◆ Your goal
Please copy every line from the records below that contains the string "notes".

◆ Source data
<<<<
/-! ### Time -/

/-- Milliseconds of operation: bits 79:32 of the STAMP. -/
def Chip.nowMs (c : Chip) : Nat := c.clk.opNs / 1000000
/-- A STAMP (Table 12.2). -/
def stampBytes (cycles ms : Nat) : Bytes := leBytes 4 cycles ++ leBytes 6 ms
/-- The lap number (R34). [DEDUCED, notes/assumptions/14.md] -/
def Chip.lapNumber (c : Chip) : Nat := c.clk.stride / 256
/-- The unit's own count of strides and laps, which a replaced stride number does not move (R37).
[DESIGN CHOICE, notes/assumptions/13.md; DEDUCED, notes/assumptions/14.md] -/
def Chip.ownStride (c : Chip) : Nat := ((c.clk.stride : Int) - c.clk.shift).toNat
/-- [DESIGN CHOICE, notes/assumptions/13.md; DEDUCED, notes/assumptions/14.md] -/
def Chip.lap (c : Chip) : Nat := c.ownStride / 256
/-- Whether a time that began at `since` has run `ms` milliseconds. [DESIGN CHOICE, notes/assumptions/13.md] -/
def Chip.elapsedMs (c : Chip) (since ms : Nat) : Bool := decide (since + ms * 1000000 ≤ c.clk.opNs)
/-- Nanoseconds of a lap at the stride in force. [DESIGN CHOICE, notes/assumptions/13.md] -/
def Chip.lapNs (c : Chip) : Nat := 256 * c.clk.ticks

/-! ### Codes of the encodings -/

def SyncState.code : SyncState → Nat
  | .free => 0 | .acquiring => 1 | .locked => 2 | .holdover => 3
def MemberState.code : MemberState → Nat
  | .inService => 0 | .failed => 1 | .resyncing => 2 | .rebuilding => 3 | .rebuilt => 4 | .draining => 5 | .copyback => 6
/-- Every strip of the member is to be, or has been, rebuilt elsewhere: no lane goes to it (R100, Table 6.2). -/
def MemberState.away (t : MemberState) : Bool := t = .rebuilding || t = .rebuilt
def SlotState.code : SlotState → Nat
  | .empty => 0 | .debounce => 1 | .powering => 2 | .training => 3 | .ready => 4 | .inUse => 5 | .held => 6
  | .unusable => 7 | .removalPending => 8 | .quiescing => 9 | .safeToRemove => 10 | .powerFault => 11 | .disabled => 12
  | .contained => 13
def PisteState.code : PisteState → Nat
  | .absent => 0 | .creating => 1 | .stopped => 2 | .online => 3 | .stopping => 4 | .deleting => 5
def EntryState.code : EntryState → Nat
  | .free => 0 | .open_ => 1 | .dataDurable => 2 | .parityDurable => 3 | .committed => 4
def Role.code : Role → Nat
  | .alone => 0 | .active => 1 | .standby => 2 | .fenced => 3
def Supply.code : Supply → Nat
  | .normal => 0 | .brace => 1 | .vault => 2 | .watch => 3 | .down => 4 | .exposed => 5
def dmaSource : DmaChannel → Nat
  | .host => 0x70 | .member s => 0x71 + s | .utofer p => 0xA1 + p | .vault => 0xA4

/-! ### Cache -/

/-- The key of a host block in the cache. -/
def blockKey (piste block : Nat) : Nat := piste * 2 ^ 64 + block

def Chip.versions (c : Chip) (piste block : Nat) : List Version := c.cache.blocks.getD (blockKey piste block) []

/-- Whether a version counts as dirty bytes (R70). -/
def Version.isDirty (v : Version) : Bool := v.state = .dirty || v.state = .frozen

/-- Bytes the gate has admitted for commands not yet completed (R70). -/
def Chip.reserved (c : Chip) : Nat := sumOf c.cqi.cmds (fun x => x.newBytes)

/-- Map pages of a piste that count as dirty bytes: dirty, or counted for an admitted write (R126). -/
def Piste.dirtyPages (x : Piste) : Nat :=
  countOf x.pages.vals (fun g => g.dirty || g.reserved) + sumOf x.rebuild.slots (fun r => r.unwritten.length)

/-- Dirty bytes (R70, R126). -/
def Chip.dirtyBytes (c : Chip) : Nat :=
  4096 * sumOf c.cache.blocks (fun p => countOf p.2 Version.isDirty) + c.reserved +
    4096 * sumOf c.pistes.vals Piste.dirtyPages

/-- Dirty bytes of one piste. -/
def Chip.pisteDirty (c : Chip) (p : Nat) : Nat :=
  4096 * sumOf (c.cache.blocks.filter (fun x => decide (x.1 / 2 ^ 64 = p))) (fun x => countOf x.2 Version.isDirty) +
    sumOf (c.cqi.cmds.filter (fun x => decide (x.piste = p))) (fun x => x.newBytes) + 4096 * (c.piste p).dirtyPages

/-- The supply states in which the unit runs on its pack (Table 13.2). -/
def Chip.onBackup (c : Chip) : Bool := c.power.supply = .vault || c.power.supply = .watch || c.power.supply = .down

/-- The rules of BRACE are in force (R361, R363). [DEDUCED, notes/assumptions/75.md] -/
def Chip.braced (c : Chip) : Bool := c.power.supply = .brace || c.power.supply = .exposed

/-- Vault drives: slots 46 and 47, or 22 and 23 (R250). -/
def Chip.vaultSlots (c : Chip) : List Nat := if c.slots = 48 then [46, 47] else [22, 23]

/-- A vault drive is in service (R251); on a unit that takes no outcomes it waits in READY (R267). [DEDUCED, notes/assumptions/77.md] -/
def Chip.vaultDriveUp (c : Chip) (t : Nat) : Bool :=
  ((c.member t).slot = .inUse || (!(c.pair.role = .alone || c.pair.role = .active) && (c.member t).slot = .ready)) && ((c.member t).mstate = .inService || (c.member t).mstate = .resyncing)

/-- The vault drives in service, the first first. -/
def Chip.vaultUp (c : Chip) : List Nat := c.vaultSlots.filter c.vaultDriveUp

/-- rate_v of R80 in MB/s: halved while exactly one vault drive is in service (R251). -/
def Chip.rateV (c : Chip) : Nat :=
  min (c.val 0x2416) (c.val 0x2417) / (if c.vaultUp.length = 1 then 2 else 1)

/-- e_byte of R80 in pJ, rounded up: mW over MB/s is nJ per byte. [DEDUCED, notes/assumptions/74.md] -/
def Chip.eByte (c : Chip) : Nat :=
  ceilDiv ((c.val 0x2414 + c.val 0x2415) * 1000 * (if c.vaultUp.length = 1 then 2 else 1)) (max 1 (min (c.val 0x2416) (c.val 0x2417)))

/-! ### Pistes and members -/

/-- A node ID this unit has, or serves for its partner (R318). -/
def Chip.ownNode (c : Chip) (n : Nat) : Bool := decide (n = c.straps.nodeId) || c.ring.aliases.any (fun a => decide (a.1 = n))

/-- A node whose members can be reached: itself, or the unit that claims it, is a member of the ring (R61, R318). -/
def Chip.reachable (c : Chip) (n : Nat) : Bool :=
  c.ownNode n || decide (n ∈ c.ring.members) ||
    (match c.ring.claims.find n with | some k => decide (k.1 ∈ c.ring.members) | none => false)

/-- The slots of a piste's members on this unit. -/
def Chip.localSlots (c : Chip) (x : Piste) : List Nat :=
  (x.list.filter (fun e => c.ownNode e.2)).map Prod.fst

/-- Whether a member-list index names a member of this unit, and which slot. -/
def Chip.localSlot (c : Chip) (x : Piste) (i : Nat) : Option Nat :=
  let e := atD x.list i (0, 255)
  if c.ownNode e.2 then some e.1 else none

/-- The rebuild slot of a member-list index. -/
def Piste.slotOf (x : Piste) (i : Nat) : Option RebuildSlot := x.rebuild.slots.find? (fun r => decide (r.index = i))

/-- Whether a member is failed or not yet rebuilt for a piste (Table 3.10, bit 0). -/
def Chip.degradedIndex (c : Chip) (x : Piste) (i : Nat) : Bool :=
  match c.localSlot x i with
  | none => false
  | some s =>
    let m := c.member s
    (m.mstate = .failed || m.mstate = .resyncing || m.mstate = .rebuilding) &&
      (match x.slotOf i with
       | some r => decide (r.state ≠ 3)
       | none => true)

def Chip.degraded (c : Chip) (x : Piste) : Bool := (List.range x.list.length).any (c.degradedIndex x)

/-- A member is unknown as Table 9.11, check 2, defines it: FAILED, RESYNCING or contained. -/
def Member.unknown (m : Member) : Bool := m.mstate = .failed || m.mstate = .resyncing || m.slot = .contained

/-- A member-list index is unknown (Table 9.11, check 2): its member is, it is in E with a slot not DONE, or it is on an
unreachable unit. -/
def Chip.unknownIndex (c : Chip) (x : Piste) (i : Nat) : Bool :=
  (match c.localSlot x i with
   | some s => (c.member s).unknown
   | none => !c.reachable (atD x.list i (0, 255)).2) ||
  (match x.slotOf i with
   | some r => decide (r.state ≠ 3)
   | none => false)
>>>>
◆ Solution for this problem
/-- The lap number (R34). [DEDUCED, notes/assumptions/14.md] -/
[DESIGN CHOICE, notes/assumptions/13.md; DEDUCED, notes/assumptions/14.md] -/
/-- [DESIGN CHOICE, notes/assumptions/13.md; DEDUCED, notes/assumptions/14.md] -/
/-- Whether a time that began at `since` has run `ms` milliseconds. [DESIGN CHOICE, notes/assumptions/13.md] -/
/-- Nanoseconds of a lap at the stride in force. [DESIGN CHOICE, notes/assumptions/13.md] -/
/-- The rules of BRACE are in force (R361, R363). [DEDUCED, notes/assumptions/75.md] -/
/-- A vault drive is in service (R251); on a unit that takes no outcomes it waits in READY (R267). [DEDUCED, notes/assumptions/77.md] -/
/-- e_byte of R80 in pJ, rounded up: mW over MB/s is nJ per byte. [DEDUCED, notes/assumptions/74.md] -/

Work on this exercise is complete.